- Spanish: El baile de los 41
- Directed by: David Pablos
- Written by: Monika Revilla
- Produced by: Pablo Cruz
- Starring: Alfonso Herrera
- Cinematography: Carolina Costa
- Production companies: Canana Films El Estudio Bananeira Filmes
- Release date: 1 November 2020 (Morelia);
- Running time: 99 minutes
- Country: Mexico
- Language: Spanish

= Dance of the 41 (film) =

Dance of the 41 (El baile de los 41) is a 2020 Mexican drama film directed by David Pablos, written by Monika Revilla and produced by Pablo Cruz and El Estudio. It portrays the events leading up to and around a 1901 party of gay men, half of whom were dressed in drag, known as the Dance of the Forty-One (El baile de los cuarenta y uno).

It stars Alfonso Herrera as Ignacio de la Torre y Mier, the gay son-in-law of then-president of Mexico Porfirio Díaz, Mabel Cadena as Amada Díaz, his illegitimate daughter, and Emiliano Zurita (son of Christian Bach) as Ignacio's fictional lover, Evaristo Rivas.

==Plot==
The film is based on the Dance of the Forty-One which was a society scandal in early 20th-century Mexico. The incident revolved around an illegal police raid carried out on 17 November 1901 in a private home in Mexico City. The scandal involved the group of men who attended, 19 of whom were dressed in women's clothing. Despite the government's efforts to hush the incident up, the press was keen to report the incident, since the participants belonged to the upper echelons of society (including the son-in-law of the incumbent President of Mexico). This scandal was unique in that it was the first time homosexuality was openly spoken about in the Mexican media and had a lasting impact on Mexican culture.

==Cast==
- Alfonso Herrera as Ignacio de la Torre y Mier
- Mabel Cadena as Amada Díaz
- Emiliano Zurita as Evaristo Rivas
- Fernando Becerril as Porfirio Díaz
- Paulina Álvarez Muñoz as Luz Díaz
- Alan Downie as the English butler

==Filming locations==
The movie was filmed in Mexico City and Guadalajara at the end of 2019. Some filming locations include the Rivas Mercado House, the bar La Opera in Mexico City's historic center and many of the exteriors were filmed in the streets of Guadalajara.

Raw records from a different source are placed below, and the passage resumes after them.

/-! ### A whole step -/

/-- What a step leaves as it is: the run status, the parameters and, without devices, the picture state (10 R36, R37,
R39). -/
structure Lasting (s t : State) : Prop where
  halt : t.halt = s.halt
  cfg  : t.cfg = s.cfg
  pic  : s.NoDevices → t.pic = s.pic

theorem Lasting.trans {s t u : State} (h : Lasting s t) (k : Lasting t u) : Lasting s u :=
  ⟨k.halt.trans h.halt, k.cfg.trans h.cfg,
    fun hd => (k.pic ((noDevices_congr h.cfg).mpr hd)).trans (h.pic hd)⟩

theorem clearDma_lasting (s : State) : Lasting s s.clearDma := ⟨rfl, rfl, fun _ => rfl⟩

theorem inputLatch_lasting (s : State) : Lasting s (inputLatch s) := ⟨rfl, rfl, fun _ => rfl⟩

theorem markIrq_lasting (s : State) : Lasting s s.markIrq := ⟨rfl, rfl, fun _ => rfl⟩

theorem apuDrain_charge_lasting (s : State) (n : Nat) : Lasting s (apuDrain (s.charge n)) := ⟨rfl, rfl, fun _ => rfl⟩

/-- An operation that keeps the clock and is confined to some allowance. -/
theorem Lasting.of_confined {A : Allowance} {s t : State} (h : SameClock s t) (c : Confined A s t) : Lasting s t :=
  ⟨h.halt, h.cfg, fun hd => (c.outside hd).pic⟩

/-- Everything allowed. -/
def Allowance.all : Allowance where
  regs := [.a, .x, .y, .s, .d, .dbr, .pbr, .pc, .e]
  flags := allFlags
  high _ := True

theorem fetchb_confined {A : Allowance} {s t : State} {v : Byte} (hpc : .pc ∈ A.regs) (h : fetchb s = .ok (v, t)) :
    Confined A s t := by
  obtain ⟨u, hu, rfl⟩ := fetchb_eq_ok.mp h
  exact (busLoad_confined hu).trans (setPc_confined _ hpc)

theorem fetchBytes_confined {A : Allowance} {n : Nat} {s t : State} {bs : List Byte} (hpc : .pc ∈ A.regs)
    (h : fetchBytes n s = .ok (bs, t)) : Confined A s t := by
  induction n generalizing s bs with
  | zero => cases h; exact Confined.refl A _
  | succ n ih =>
    obtain ⟨b, u, hu, h⟩ := readThen_eq_ok.mp h
    obtain ⟨cs, w, hw, h⟩ := readThen_eq_ok.mp h
    cases h
    exact (fetchb_confined hpc hu).trans (ih hw)

/-- A fetch moves PC. -/
theorem fetchInstr_confined {A : Allowance} {s u : State} {r : Byte × Instr} (hpc : .pc ∈ A.regs)
    (h : fetchInstr s = .ok (r, u)) : Confined A s u := by
  obtain ⟨op, t, ht, h⟩ := readThen_eq_ok.mp h
  split at h
  · cases h
  · split at h
    · cases h
    · obtain ⟨bs, w, hw, h⟩ := readThen_eq_ok.mp h
      split at h
      · cases h
      · cases h
        exact (fetchb_confined hpc ht).trans (fetchBytes_confined hpc hw)

/-- The picture drain: a dot writes the pipeline's own fields, an interrupt the CPU and memory (48 R332, R334). -/
theorem ppuDrain_lasting {s t : State} (hc : 0 < s.cfg.dotMasterCycles) (h : ppuDrain s = .ok t) : Lasting s t := by
  have dots : ∀ {s u : State} {ev : DotEvents}, ppuAdvance s = .ok (ev, u) → Lasting s (u.payDots ev.cycles) := by
    intro s u ev ha
    obtain ⟨only, -⟩ := ppuAdvance_keeps ha
    exact ⟨only.halt, only.cfg, fun _ => only.pic⟩
  refine ppuDrain_induct (P := Lasting) hc ?idle ?dot ?latch ?deliver h
  case idle => exact fun s _ => ⟨rfl, rfl, fun _ => rfl⟩
  case dot => exact fun s u ev t _ ha _ rest => (dots ha).trans rest
  case latch => exact fun s u ev t _ ha _ _ rest => (dots ha).trans ((inputLatch_lasting _).trans rest)
  case deliver =>
    intro s u ev t _ ha _ _ hi
    have entry : Lasting (inputLatch (u.payDots ev.cycles)).markIrq t :=
      .of_confined (cpuInterrupt_safe hi).clock (cpuInterrupt_confined (A := .all) (by decide) (by decide) hi)
    exact (dots ha).trans (((inputLatch_lasting _).trans (markIrq_lasting _)).trans entry)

The mansion used to represent the Ignacio de la Torre House is the Casa Rivas Mercado, in Colonia Guerrero, Mexico City, which represents similar eclectic late-19th-century architecture of urban mansions in the area and functions as a cultural center. The actual Ignacio de la Torre mansion was located where the National Lottery building is now located at Paseo de la Reforma number 1. The Equestrian statue of Charles IV of Spain, better known as "El Caballito", was located in front of the house at that time.

==Premiere and distribution==
The movie's premiere was on 1 November 2020 at the closing event of the Morelia International Film Festival.

The premiere for the general public was on 19 November 2020 at Cinépolis cinemas in Mexico.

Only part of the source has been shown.